Интересно, а кто в самом деле первым проснется в пансионе от ее писка? Скорей всего, тот чиновник из налогового управления. Ведь война – она требует денег, а деньги берутся из налогов, бремя которых государство возлагает на своих граждан, и потому именно у налоговых чиновников сон должен быть особенно чутким, поскольку их, надо думать, непрестанно обуревают мысли о том, что собранные ими налоги никак не поспевают за военными расходами. А может быть, первой проснется та пара стариков, что бежали из приграничного района, – ведь уши, уже слышавшие близкий грохот войны, наверняка встрепенутся от любого нежданного звука? Ну, а если не они, то уж служанки-то обязательно проснутся, а вот служанок следует пожалеть – они за день так устают, угождая желаниям каждого гостя, что без ночного возвращающего им силы отдыха, наверно, и шагу не смогут ступить.
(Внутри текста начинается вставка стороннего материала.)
/-- WRP (R242): part of a line under a byte mask, its data laid out as a line's. -/
def execWrp (agent : Nat) (l : LineAt) (mask : Nat) (data : List Byte) (s : State) : Host.Outcome State Fault Refusal :=
  run (okAgent agent) (uncachedWrite s .wrP agent l.line (mask % 2 ^ 64) l.badEntry ((data ++ List.replicate 64 0).take 64) none)

/-! ## Snoops (R241, R244, R245, R269) -/

/-- An agent takes a snoop. -/
def snoopRow (agent line : Nat) (k : Snp) (s : State) : Host.Outcome State Fault Refusal :=
  run (okAgent agent) (if defersSnoop s agent line then s else takeSnoop s line agent k)

/-- SNPF. -/
def execSnpf (agent line : Nat) (s : State) : Host.Outcome State Fault Refusal := snoopRow agent line .f s

/-- SNPIF. -/
def execSnpif (agent line : Nat) (s : State) : Host.Outcome State Fault Refusal := snoopRow agent line .ifw s

/-- SNPI. -/
def execSnpi (agent line : Nat) (s : State) : Host.Outcome State Fault Refusal := snoopRow agent line .i s

/-- SNPC. -/
def execSnpc (agent line : Nat) (s : State) : Host.Outcome State Fault Refusal := snoopRow agent line .c s

/-- SNOOP_RESPONSE: the home receives an answer; with the last one the transaction ends (R240). -/
def execSnoopResponse (agent line : Nat) (s : State) : Host.Outcome State Fault Refusal :=
  run (okAgent agent) (homeRun (takeAnswer s line agent))

/-! ## Stash offers (R246, R247) -/

/-- The state with an offer's standing changed. -/
def setOffer (s : State) (agent line st : Nat) : State :=
  { s with coh := { s.coh with offers := s.coh.offers.map fun o => if o = (agent, line, 0) then (agent, line, st) else o } }

/-- A stash target accepts an offer (R247). -/
def acceptsOffer (s : State) (agent line : Nat) (evictsM : Bool) : Bool :=
  decide ((s.coh.offers.filter (·.1 = agent)).length ≤ 32) && !evictsM && s.coh.enabled.contains agent
    && !(decide (0x18 ≤ agent) && fld s 0 (cohReg (homeOfLine line) Reg.COH_CTL) 2 2 == 0)

/-- OFFER: the target answers Acc or Dec. -/
def execOffer (agent line : Nat) (evictsM : Bool) (s : State) : Host.Outcome State Fault Refusal :=
  run (okAgent agent) (setOffer s agent line (if acceptsOffer s agent line evictsM then 1 else 2))

/-- STASH_ANSWER: the home receives Acc, and the target holds the line in E as soon as its entry has a way; or Dec, and the line
is allocated in the floor cache (R247, R248). -/
def stashEnd (s : State) (agent line : Nat) : State :=
  match s.coh.offers.find? fun o => o.1 = agent && o.2.1 == line && (o.2.2 == 1 || o.2.2 == 2) with
  | none => s
  | some o =>
    let f := homeOfLine line
    let taken := o.2.2 = 1
    let keep := taken ∧ (dirEntry s line).st = 0 ∧ s.coh.enabled.contains agent
    let rest := s.coh.offers.erase o
    let s := { s with coh := { s.coh with offers := if keep then rest ++ [(agent, line, 3)] else rest } }
    homeRun (if taken then count s (cohReg f Reg.COH_STASH_ACC) 1 else flcFill (count s (cohReg f Reg.COH_STASH_DEC) 1) line)

/-- STASH_ANSWER. -/
def execStashAnswer (agent line : Nat) (s : State) : Host.Outcome State Fault Refusal :=
  run (okAgent agent) (stashEnd s agent line)

/-! ## Timeouts (R32, R250) -/

/-- Lines that the directory records an agent in DX for. -/
def ownedLines (s : State) (agent : Nat) : List Nat :=
  (tkeys s.coh.dir).filter fun l => (dirEntry s l).st = 1 && (dirEntry s l).ptrs == [agent]

/-- Lines that agents hold, by an agent. -/
def linesOfAgent (s : State) (agent : Nat) : List Nat :=
  ((tkeys s.coh.lines).filter fun k => k / 2 ^ 60 = agent).map (· % 2 ^ 60)

/-- An agent's lines recorded in DX are written poisoned, the rest are not present (R250). A descriptor cache holds nothing that
memory has not. -/
def poisonAgent (s : State) (agent : Nat) : State :=
  let s := (ownedLines s agent).foldl (fun s l =>
    let s := setDir s l DirEntry.di
    if isHostLine l ∨ (0x18 ≤ agent ∧ agent < 0x20) then s
    else
      let s := dropPocket (poisonWord (poisonWord s (l * 64)) (l * 64 + 32)) l
      raiseError s { sev := 1, type := Err.MEM_POISON, die := 2 + homeOfLine l, inst := agent, space := 1, addr := l * 64 }) s
  (linesOfAgent s agent).foldl (fun s l => setLine s agent l AgentLine.none_) s

/-- Every snoop that an agent has not answered is answered RspNP for it, and its own requests are dropped. -/
def answerFor (s : State) (agent : Nat) : State :=
  let s := { s with coh := { s.coh with
    waiting := s.coh.waiting.filter fun r => r.from_ != agent
    offers := (s.coh.offers.filter fun o => o.1 != agent || o.2.2 != 3).map fun o => if o.1 = agent then (o.1, o.2.1, 2) else o } }
  let s := (tkeys s.coh.txns).foldl (fun s l =>
    match txnOf s l with
    | some t =>
      if t.snoops.any (·.1 = agent) then
        takeAnswer (setTxn s l (some { t with snoops := t.snoops.filter (·.1 != agent),
                                               answers := t.answers ++ [⟨agent, 3, none, false⟩] })) l agent
      else s
    | none => s) s
  homeRun s

/-- An agent is no longer enabled (R250, R314). -/
def disableAgent (s : State) (agent : Nat) : State :=
  { s with coh := { s.coh with enabled := s.coh.enabled.filter (· != agent) } }

/-- A core cluster goes offline (R250, R273, R314): its harts stop and their buffered stores are lost. -/
def offlineCluster (s : State) (c : Nat) : State :=
  let s := disableAgent s c
  let s := [0, 1, 2, 3].foldl (fun s k => s.setHart (4 * c + k) Hart.parked) s
  let s := { s with core := { s.core with offline := if bit s.core.offline c then s.core.offline else s.core.offline + 2 ^ c } }
  paramChange (raiseInt s (raddr 1 2 0) 0)

/-- Lines whose entry names the host as a holder. -/
def hostHeld (s : State) : List Nat := (tkeys s.coh.dir).filter fun l => (dirEntry s l).ptrs.contains 0x20

/-- Full coherence begins to end: every entry that names the host is swept (R251, R326). -/
def beginSweep (s : State) : State :=
  if !s.coh.full ∨ s.coh.sweeping then s
  else
    let s := { s with coh := { s.coh with sweeping := true } }
    (hostHeld s).foldl (fun s l =>
      homeReq s { req := .sweep, from_ := 64, line := l, data := [], mask := 0, stash := none, ctx := none }) s

/-- Full coherence has ended: the host is no agent, and COH_HOST_MODE.FULL reads 0 (R251, R326). -/
def endFull (s : State) : State :=
  let s := disableAgent s 0x20
  { s with coh := { s.coh with full := false, sweeping := false } }

/-- The sweep is done: no entry names the host, and no snoop to it is open. One-way coherence is in force (R251, R326). -/
def endHostSweep (s : State) : State :=
  let open_ := (tkeys s.coh.txns).any fun l => ((txnOf s l).map fun t => t.snoops.any (·.1 = 0x20)).getD false
  if s.coh.sweeping ∧ (hostHeld s).isEmpty ∧ !open_ then endFull s else s

/-- What the passing of an agent's bound brings (R32, R250). -/
def agentFails (s : State) (agent floor : Nat) : State :=
  let a := cohReg floor Reg.COH_SNP_TIMEOUT
  let s := setFld (countFld s 0 a 31 16 1) 0 a 5 0 agent
  let s := raiseInt s (cohReg floor 0) 1
  let s := answerFor (poisonAgent s agent) agent
  if agent = 0x21 then disableAgent (isolateGuest s) agent
  else
    let s := raiseError s { sev := 2, type := Err.SNOOP_TIMEOUT, die := 2 + floor, inst := agent }
    if agent < 24 then offlineCluster s agent
    else if agent = 0x20 then endHostSweep (beginSweep (disableAgent s agent))
    else disableAgent s agent

/-- Ticks in which an agent must answer before it is given up (R32, R250). -/
def snoopBound (agent : Nat) : Nat := if agent = 0x21 then 1250 else 12500

/-- SNOOP_TIMEOUT. -/
def snoopLate (s : State) (agent line : Nat) : State :=
  match txnOf s line with
  | some t =>
    if t.snoops.any (·.1 = agent) ∧ t.began + snoopBound agent ≤ s.cic.count then agentFails s agent (homeOfLine line) else s
  | none => s

/-- SNOOP_TIMEOUT. -/
def execSnoopTimeout (agent line : Nat) (s : State) : Host.Outcome State Fault Refusal :=
  run (okAgent agent) (snoopLate s agent line)

/-! ## Probe (R255) -/

/-- The entry of a line as COH_PROBE_RESULT lays it out (R239, R255). -/
def probeWord (s : State) (line : Nat) : Nat :=
  let e := dirEntry s line
  let p (i : Nat) : Nat := nth e.ptrs i
  e.st * 2 ^ 29 + b2n (txnOf s line).isSome * 2 ^ 28 + (2 ^ e.ptrs.length - 1) % 16 * 2 ^ 24 + p 3 * 2 ^ 18 + p 2 * 2 ^ 12
    + p 1 * 2 ^ 6 + p 0

/-- COH_PROBE. -/
def cohProbe (s : State) (f : Nat) : State :=
  let a := rd64 s 0 (cohReg f Reg.COH_PROBE_ADDR_LO)
  if poolBytes ≤ a ∨ homeFloor a ≠ f then setFld s 0 (cohReg f Reg.COH_PROBE) 30 30 1
  else wr (setFld s 0 (cohReg f Reg.COH_PROBE) 30 30 0) 0 (cohReg f Reg.COH_PROBE_RESULT) (probeWord s (lineOf a))

/-- COH_PROBE. -/
def execCohProbe (src : Source) (floor : Nat) (s : State) : Host.Outcome State Fault Refusal :=
  run (okSource src && okFloor floor) (viaReg s src (cohReg floor Reg.COH_PROBE) (cohProbe s floor))

end Sys2Proof.Machine
end

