-- ==== Sys2Proof/Machine/HartMem.lean ====
section
/-!
DEFINITION. Main memory as a hart reaches it (11_ordering.md, 13_core_die.md): its cluster's lines, poison, the store
buffer and how it drains (R256, R273, R274, R308, R309).
-/

namespace Sys2Proof.Machine

/-- Register of the core control page. -/
abbrev coreReg (off : Nat) : Nat := raddr 1 2 off

/-- Partition that a hart's requests carry (R307). -/
def hartPart (s : State) (h : Nat) : Nat := fld s h (coreReg Reg.CORE_HART_PART) 5 0

/-- Cluster of a hart (R300). -/
def clusterOf (h : Nat) : Nat := h / 4

/-- Exception causes (R305, R308, R309; notes/assumptions/32.md). -/
abbrev Trap.FETCH_FAULT : Nat := 1
abbrev Trap.LOAD_MISALIGNED : Nat := 4
abbrev Trap.LOAD_FAULT : Nat := 5
abbrev Trap.STORE_MISALIGNED : Nat := 6
abbrev Trap.STORE_FAULT : Nat := 7
abbrev Trap.HARDWARE : Nat := 19

/-- A precise exception: its cause and address are recorded, the reservation and a wait end (R268, R308, R314). -/
def hartTrap (s : State) (h cause addr : Nat) : State :=
  s.setHart h { s.hart h with resv := none, defer := false, wait := .none, cause := cause, tval := addr }

/-- Poison consumed by a hart: the exception of R308 and its record. -/
def hartPoison (s : State) (h addr : Nat) : State :=
  raiseError (hartTrap s h Trap.HARDWARE addr) { sev := 2, type := Err.HART_POISON, die := 1, inst := h, space := 1, addr := addr }

/-- A line is held by a cluster well enough for a read, or for a write (R238). -/
def holdsLine (s : State) (c line : Nat) (own : Bool) : Bool :=
  let l := agentLine s c line
  !l.wb && (if own then decide (l.st = .m ∨ l.st = .e) else decide (l.st ≠ .i))

/-- The cluster asks for a line that it does not hold well enough (R242). -/
def askLine (s : State) (h line : Nat) (own : Bool) : State :=
  let c := clusterOf h
  if holdsLine s c line own then s
  else
    let st := (agentLine s c line).st
    let req : Req := if !own then .rdS else if st = .s ∨ st = .f then .upg else .rdO
    agentGets s req c line (some (hartPart s h))

/-- Host memory without a port in service cannot be asked for (R309). -/
def hostCut (s : State) (line : Nat) : Bool := isHostLine line && (hostPort s 3 (lineAddr line)).isNone

/-- Some line that is not held lies in host memory, and no port is in service (R309). -/
def rangeCut (s : State) (h : Nat) (own : Bool) (a n : Nat) : Bool :=
  (linesOf a n).any fun l => hostCut s l && !holdsLine s (clusterOf h) l own

/-- The lines of a range obtained. -/
def askRange (s : State) (h : Nat) (own : Bool) (a n : Nat) : State := (linesOf a n).foldl (fun s l => askLine s h l own) s

/-- All lines of a range are held. -/
def holdsRange (s : State) (h : Nat) (own : Bool) (a n : Nat) : Bool :=
  (linesOf a n).all fun l => holdsLine s (clusterOf h) l own

/-- Bytes of held lines. -/
def heldBytes (s : State) (h a n : Nat) : List Byte :=
  (List.range n).map fun i => (agentLine s (clusterOf h) (lineOf (a + i))).data.getD ((a + i) % 64) 0

/-- A code word of a range is poisoned in the lines held. -/
def heldPoison (s : State) (h a n : Nat) : Bool :=
  (wordsOf a n).any fun w => (agentLine s (clusterOf h) (lineOf w)).poison.contains (w % 64 / 32)

/-- A store covers only part of a poisoned code word (R308). -/
def partPoison (s : State) (h a n : Nat) : Bool :=
  (wordsOf a n).any fun w =>
    (agentLine s (clusterOf h) (lineOf w)).poison.contains (w % 64 / 32) && !(decide (a ≤ w / 32 * 32 ∧ w / 32 * 32 + 32 ≤ a + n))

/-- A hart's store ends the reservations of every other hart on the granule. -/
def loseOthers (s : State) (h a : Nat) : State :=
  let own := s.hart h
  let t := loseReservations s a
  if own.resv = some (a / 256) then t.setHart h { t.hart h with resv := own.resv, defer := own.defer } else t

/-- Bytes written into the lines held, which become M; a code word written whole loses its poison (R308). -/
def putHeld (s : State) (h a : Nat) (data : List Byte) : State :=
  let c := clusterOf h
  (linesOf a data.length).foldl (fun s l =>
    let x := agentLine s c l
    let at_ (i : Nat) : Byte := if a ≤ l * 64 + i ∧ l * 64 + i < a + data.length then data.getD (l * 64 + i - a) 0 else x.data.getD i 0
    let whole (w : Nat) : Bool := decide (a ≤ l * 64 + 32 * w ∧ l * 64 + 32 * w + 32 ≤ a + data.length)
    let x : AgentLine := { x with st := .m, data := (List.range 64).map at_, poison := x.poison.filter fun w => !whole w }
    let s := setLine s c l x
    loseOthers s h (l * 64)) s

/-- A store to host memory with no port in service is discarded and counted, and reported once per hart and detachment
(R309). -/
def hostDiscard (s : State) (h a : Nat) : State :=
  let s := countFld s 0 (coreReg Reg.CORE_HOST_DISCARD) 31 0 1
  if (s.hart h).reported then s
  else
    raiseError (s.setHart h { s.hart h with reported := true })
      { sev := 2, type := Err.HART_HOST_DISCARD, die := 1, inst := h, space := 3, addr := lineAddr (lineOf a) + a % 64 }

/-- A store made in the lines of the cluster; false where a line cannot be had now. -/
def storeNow (s : State) (h a : Nat) (data : List Byte) : State × Bool :=
  if rangeCut s h true a data.length then (hostDiscard s h a, true)
  else
    let s := askRange s h true a data.length
    if !holdsRange s h true a data.length then (s, false)
    else if partPoison s h a data.length then (hartPoison s h a, true)
    else (putHeld s h a data, true)

/-- The buffer as a drain leaves it: a fence waits for those of its older stores that are still there (R258). -/
def setBuffer (s : State) (h : Nat) (l : List BufStore) : State :=
  let x := s.hart h
  let gone := x.buffer.length - l.length
  s.setHart h { x with buffer := l, fence := x.fence.map fun f => { f with stores := f.stores - gone } }

/-- A hart's buffered stores made in order, as far as they go (R256). With `keep` one to host memory that no port reaches stays
in the buffer (R274). -/
def drainList (h : Nat) (keep : Bool) : List BufStore → State → State
  | [], s => setBuffer s h []
  | b :: l, s =>
    if keep ∧ rangeCut s h true b.addr b.data.length then setBuffer s h (b :: l)
    else
      let r := storeNow s h b.addr b.data
      if r.2 then drainList h keep l r.1 else setBuffer r.1 h (b :: l)

/-- A hart's store buffer drained as far as it goes. -/
def drainHart (s : State) (h : Nat) : State := drainList h false (s.hart h).buffer s

/-! ## Fences (R258, R259) -/

/-- The fence that a hart waits for is complete: its older stores are accepted, and its writes to peer devices acknowledged or,
for a DRAIN, performed. -/
def HartFence.met (f : HartFence) (s : State) (h : Nat) : Bool :=
  f.stores == 0 && !(s.host.unread.any fun w =>
    w.who == .hart h && decide (w.id < if w.op = 1 then f.uncached else f.writes) && (f.drain || !w.early))

/-- A hart's fence ends where it can. -/
def tryFence (s : State) (h : Nat) : State :=
  match (s.hart h).fence with
  | none => s
  | some _ =>
    let s := drainHart s h
    match (s.hart h).fence with
    | some f => if f.met s h then s.setHart h { s.hart h with fence := none } else s
    | none => s

/-- A fence holds back accesses of the kinds in `need`: I 8, O 4, R 2, W 1. -/
def fenceHolds (s : State) (h need : Nat) : Bool := ((s.hart h).fence.map fun f => f.succ &&& need != 0).getD false

/-- A fence of a hart begins, and ends at once where nothing is open. -/
def beginFence (s : State) (h : Nat) (f : HartFence) : State := tryFence (s.setHart h { s.hart h with fence := some f }) h

/-- A cluster's line in M written back and kept in E: the directory still names the cluster (R242, R303;
notes/assumptions/33.md). -/
def cleanLine (s : State) (c line : Nat) : State :=
  let s := settle s [line]
  let l := agentLine s c line
  if l.st ≠ .m then s
  else (setLine (writeThrough s line fullMask l.data l.poison) c line { l with st := .e, wb := false }).emit (.ack c line)

/-- Every line in M of a cluster written back (R273). -/
def cleanCluster (s : State) (c : Nat) : State := (linesOfAgent s c).foldl (fun s l => cleanLine s c l) s

/-- Some hart of a list has stores in its buffer. -/
def buffersLeft (s : State) (harts : List Nat) : Bool := harts.any fun h => !(s.hart h).buffer.isEmpty

/-- Steps 2 of R473 and R475 for some harts: stores drained as far as they go, those that no port reaches kept (R273, R274). -/
def drainPass (s : State) (harts : List Nat) : State :=
  harts.foldl (fun s h => drainList h true (s.hart h).buffer s) s

/-- The drain ends: stores that are not accepted are discarded, counted, and reported once (R274); then the clusters' lines
are written back. -/
def endDrain (s : State) (harts : List Nat) : State :=
  let left := harts.filter fun h => !(s.hart h).buffer.isEmpty
  let s := left.foldl (fun s h =>
    let n := (s.hart h).buffer.length
    countFld (setBuffer s h []) 0 (hub Pg.ORD Reg.ORD_WARM_DISCARD) 31 0 n) s
  let s := match left with
    | h :: _ => raiseError s { sev := 2, type := Err.WARM_DISCARD, die := 1, inst := h }
    | [] => s
  (harts.map clusterOf).eraseDups.foldl cleanCluster s

end Sys2Proof.Machine
end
Надлежало, вероятно, пойти еще поскорей, но я не только не ускорил шаги, но, напротив, вообще вдруг остановился, охваченный внезапным чувством вины перед жильцами пансиона. Остановился и огляделся. Все дома вокруг меня давно уже спали, каждый на свой лад: каменный дом – каменным сном, а кирпичный – сном кирпичным, порой прерывистым, порой сплошным. А вдали над крышами вздымалась только что встретившаяся мне синагога либеральных немецких евреев [37] , «Дом просвещенных», как они сами себя именовали, облицованная особыми плитками с примесью золотой пыли, произведенными на керамической фабрике имени кайзера Вильгельма. То самое здание, по поводу которого еврейские шутники говорили, что когда-то евреи делали кирпичи для египетского фараона, а теперь фабрика немецкого фараона делает кирпичи для евреев. Более того: евреи делали своему фараону кирпичи из смеси глины с соломой, а кайзер делает своим евреям кирпичи из смеси камня с золотом.
Я, наверно, долго так стоял, потому что было уже за полночь, когда я наконец подошел к своему пансиону. Вчера в это время герр Шиммерманн вошел со мной в мою комнату, чтобы проверить, всего ли мне хватает, а сегодня я возвращаюсь в комнату, где наверняка не хватает всего. Может, всякая задержка и к лучшему, но, как оказалось вскоре, моя задержка в лечебнице Шиммерманнов ничего лучшего мне не сулила.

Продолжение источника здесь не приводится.